After investigating on 'semantic capitalism' and 'taylorisation of speech' with the project 'Google Adwords', Christophe Bruno reflects on the economic dynamics of collective hallucination. According to the French net artist "The Web, specifically in its version 2.0, is an implementation of control strategies in writing." On the contrary, the image can't be easily interpreted by a machine remaining a hardly accessible territory. Therefore, he created Logo.Hallucination, a software based on neural image recognition that continuously monitors images on the Internet, to track pattern similarities with corporate logos. The idea is to use image recognition technologies to detect subliminal logos or emblems forms, hidden (mostly involuntarily) in the visual environment or whole images on the net.
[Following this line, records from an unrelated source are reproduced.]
-- ==== Sys2Proof/Machine/OpsPort.lean ====
section
/-!
DEFINITION. Shared operations of a phone port: entering a feed state, ringing, polarity, audio, the digit list. What a
port tells the call controller is done by the callers above.
-/

namespace Sys2Proof.Machine

/-- Entering a feed state, a fresh one or the same again (RESTART PORTS in STANDBY, R92, which then arms the overcurrent
detector too: DESIGN CHOICE, log 60): both blanking intervals start, runs in progress are discarded, and the detectors
of R89 and R90 are armed (R82, R84, R89, R90). Entry to POLARITY_SWAP clears the tone detector and starts the 20 ms
(R81, R87). A local tone that plays in the feed entered starts at the beginning of its on time (R91). -/
def PP.enter (x : PP) (f : Feed) : PP :=
  { x with
    feed := f
    toneMs := 0
    swapTimer := if f = .polaritySwap then some 20 else none
    detect := { x.detect with
      blank := 30, offRun := 0, tripRun := 0, ocBlank := 20, ocRun := 0, ocMax := 0, ocArmed := true
      roMs := 0, roPeak := 0, roRun := 0, roMax := 0, roArmed := true
      toneArmed := x.detect.toneArmed || f == .polaritySwap } }

/-- A pulse train is discarded; with a count above 0 it is counted (R86). -/
def PP.discardTrain (x : PP) : PP :=
  { x with
    pulses := 0
    detect := { x.detect with make := none }
    counts := if x.pulses = 0 then x.counts
      else { x.counts with trainsDiscarded := inc32 x.counts.trainsDiscarded } }

/-- Hook ON_HOOK with pulse count, tone detector and every run cleared (R78, R92). -/
def PP.clearHook (x : PP) : PP :=
  let x := x.discardTrain
  { x with hook := .onHook, detect := { x.detect with breakMs := 0, onHookDue := false, offRun := 0, tripRun := 0
                                                      toneArmed := true } }

/-- The six service states (R78). -/
def Feed.inService : Feed → Bool
  | .disconnected | .protect | .testing => false
  | _ => true

def Feed.isTalk : Feed → Bool
  | .active | .reversed => true
  | _ => false

def Feed.isRinging : Feed → Bool
  | .ringing | .ringPause => true
  | _ => false

/-- A cadence by its number (5.4). -/
def Cadences.get (c : Cadences) : Nat → Cadence
  | 0 => c.c0
  | 1 => c.c1
  | 2 => c.c2
  | _ => c.c3

def Cadences.set (c : Cadences) (n : Nat) (x : Cadence) : Cadences :=
  match n with
  | 0 => { c with c0 := x }
  | 1 => { c with c1 := x }
  | 2 => { c with c2 := x }
  | _ => { c with c3 := x }

/-- The ringing voltage: 60 Vrms, and 50 Vrms while the supply mode is RESERVE (R82). -/
def State.ringVolts (s : State) : Nat := if s.sup.mode = .reserve then 50 else 60

/-- A burst start at a pair of a cadence: the feed goes to RINGING with the pair's on time (R82). -/
def State.burstStart (s : State) (p : Port) (pairs : Cadence) (k : Nat) : State :=
  s.modPort p fun x =>
    { x.enter .ringing with
      cadence := some { pairs := pairs, pair := k, on := true, timeLeft := ((pairs[k]?).getD (0, 0)).1
                        restart := false, volts := s.ringVolts, freq := (s.settings.ports.get p).frequency } }

/-- R82: while a ring request is present, ring inhibit is clear and the feed is STANDBY, the feed goes to RINGING. -/
def State.ringIfDue (s : State) (p : Port) : State :=
  let x := s.port p
  match x.ringRequest with
  | some c =>
    if x.feed = .standby && !x.ringInhibit then s.burstStart p (Cadences.get s.settings.cadences c) 0 else s
  | none => s

/-- R82: a ring request is taken in STANDBY, RINGING and RING_PAUSE and refused in any other feed state; one naming
another cadence while the port rings applies from the end of the phase in progress. -/
def State.ringPort (s : State) (p : Port) (c : Nat) : State :=
  let x := s.port p
  if x.feed = .standby then (s.modPort p fun x => { x with ringRequest := some c }).ringIfDue p
  else if x.feed.isRinging then
    s.modPort p fun x =>
      { x with
        ringRequest := some c
        cadence := x.cadence.map fun k => { k with restart := k.restart || x.ringRequest != some c } }
  else s

/-- R82: a withdrawn ring request ends ringing. -/
def State.ringOff (s : State) (p : Port) : State :=
  s.modPort p fun x =>
    let x := { x with ringRequest := none, cadence := none }
    if x.feed.isRinging then x.enter .standby else x

/-- R90: ring inhibit is set; ringing stops at once and the request stays. -/
def State.inhibitRing (s : State) (p : Port) : State :=
  let s := s.raiseIf (!(s.port p).ringInhibit) (.hook p)
  s.modPort p fun x =>
    let x := { x with ringInhibit := true }
    if x.feed.isRinging then { x.enter .standby with cadence := none } else x

/-- R90: ring inhibit is cleared; a request that waits in STANDBY rings. -/
def State.uninhibitRing (s : State) (p : Port) : State :=
  let s := s.raiseIf (s.port p).ringInhibit (.hook p)
  (s.modPort p fun x => { x with ringInhibit := false }).ringIfDue p

/-- R81: when the wanted polarity differs from that of the feed in ACTIVE or REVERSED, the feed goes to
POLARITY_SWAP. -/
def PP.polarity (x : PP) : PP :=
  match x.feed, x.wanted with
  | .active, .reversed => x.enter .polaritySwap
  | .reversed, .normal => x.enter .polaritySwap
  | _, _ => x

/-- R81: the wanted polarity is taken only in ACTIVE, REVERSED and POLARITY_SWAP. -/
def State.setWanted (s : State) (p : Port) (w : Polarity) : State :=
  s.modPort p fun x =>
    if x.feed.isTalk || x.feed == .polaritySwap then PP.polarity { x with wanted := w } else x

/-- R91: the audio source and local tone a port is told; a local tone that begins to play starts at the beginning of its
on time and clears the tone detector (R87). The same tone named again while it is the tone of source NONE is no new
start (DESIGN CHOICE, log 48). -/
def State.setAudio (s : State) (p : Port) (a : Audio) (t : Tone) : State :=
  s.modPort p fun x =>
    let starts := t != .none && a == .none && (x.tone != t || x.audio != .none)
    { x with audio := a, tone := t, toneMs := if starts then 0 else x.toneMs
             detect := { x.detect with toneArmed := x.detect.toneArmed || starts } }

/-- R91: the on and off times of a local tone's 450 Hz, in ms. -/
def Tone.times : Tone → Nat × Nat
  | .none => (0, 1)
  | .noService => (1, 0)
  | .congestion => (200, 200)
  | .busy => (400, 400)
  | .ringback => (1000, 4000)

/-- R91: the port plays its local tone only while the audio source is NONE and the feed is ACTIVE or REVERSED. -/
def PP.playsTone (x : PP) : Bool := x.audio == .none && x.feed.isTalk && x.tone != .none

/-- One millisecond of the tone's on and off times, which repeat; it runs only while the tone plays (R91). -/
def PP.toneNext (x : PP) : Nat :=
  if x.playsTone then (x.toneMs + 1) % (x.tone.times.1 + x.tone.times.2) else x.toneMs

/-- What a handset hears (R91): the far end's audio of the call's voice slot, absent where the slot was not carried; the
other port's audio; 450 Hz; or nothing. -/
inductive Heard where
  | farEnd (slot : Option (List Byte)) | otherPort | hz450 | silence
  deriving DecidableEq, Repr

/-- R91: what the handset of a port hears. Nothing is played outside ACTIVE and REVERSED. -/
def PP.heard (x : PP) : Heard :=
  if !x.feed.isTalk then .silence
  else match x.audio with
    | .line => .farEnd x.voice
    | .intercom => .otherPort
    | .none => if x.toneMs < x.tone.times.1 then .hz450 else .silence

/-- R88: the list is emptied and its overflow flag cleared. -/
def PP.emptyDigits (x : PP) : PP := { x with digits := [], overflow := false }

/-- R88: a recognised digit joins the tail marked PENDING; with 32 entries held it is discarded and the overflow flag is
set, which raises DIGITS where it was clear (DESIGN CHOICE, log 85). The second component says whether it joined. -/
def State.addDigit (s : State) (p : Port) (d : Digit) (m : Method) : State × Bool :=
  let x := s.port p
  if x.digits.length < 32 then
    ((s.modPort p fun x => { x with digits := x.digits ++ [{ digit := d, method := m, mark := .pending }] }).raise
      (.digits p), true)
  else ((s.modPort p fun x => { x with overflow := true }).raiseIf (!x.overflow) (.digits p), false)

/-- Marks change from PENDING only (R88). -/
def State.markDigits (s : State) (p : Port) (which : Nat → Bool) (m : Mark) : State :=
  let old := (s.port p).digits
  let new := old.zipIdx.map fun (e, i) => if which i && e.mark == .pending then { e with mark := m } else e
  (s.modPort p fun x => { x with digits := new }).raiseIf (new != old) (.digits p)

/-- The feed state a non-empty hold set requires (R78). -/
def PortHold.feed (h : PortHold) : Feed :=
  if h.disabled || h.shed then .disconnected
  else if h.fault || h.thermal then .protect
  else .testing

/-- R78: what a port does at the moment its feed leaves the service states for a held state. -/
def PP.leaveService (x : PP) (f : Feed) : PP :=
  { (x.clearHook.enter f) with wanted := .normal, ringRequest := none, cadence := none, tone := .none, audio := .none }

/-- R79: the port returns to service, in STANDBY with a fresh blanking interval. -/
def PP.returnToService (x : PP) : PP := { (x.enter .standby) with hook := .onHook }

end Sys2Proof.Machine
end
The 'found' images can be accessed through a weblog, with an argued comparison between the original picture and the (supposedly found) original brand logo.

Like Cayce Pollard, protagonist of William Gibson's 'Pattern recognition', Bruno investigates to find brand loyalty secret that would become every marketing research gold mine. Clearly here there's a massive amount of irony. Every time a hallucination is detected, an email is then sent to the image owner - if the owner is known, to inform him that the "automated monitoring spiderbot has detected a potential infringement of Intellectual Property Law." Logo.Hallucination confirms Bruno's theory on the alliance between the society of control and the Web 2.0 spectacle: media corporations cannot measure their messages real effects and hence they need an additional control structure, like Google and the same Web 2.0. The role of this panoptic web part, achievement of the society of control, is to scientifically analyze the message effect and observe its deviations. The resulting outcome will be sold back to media corporations, so to continuously optimize the whole process in loop." -- Valentina Culatti, Neural.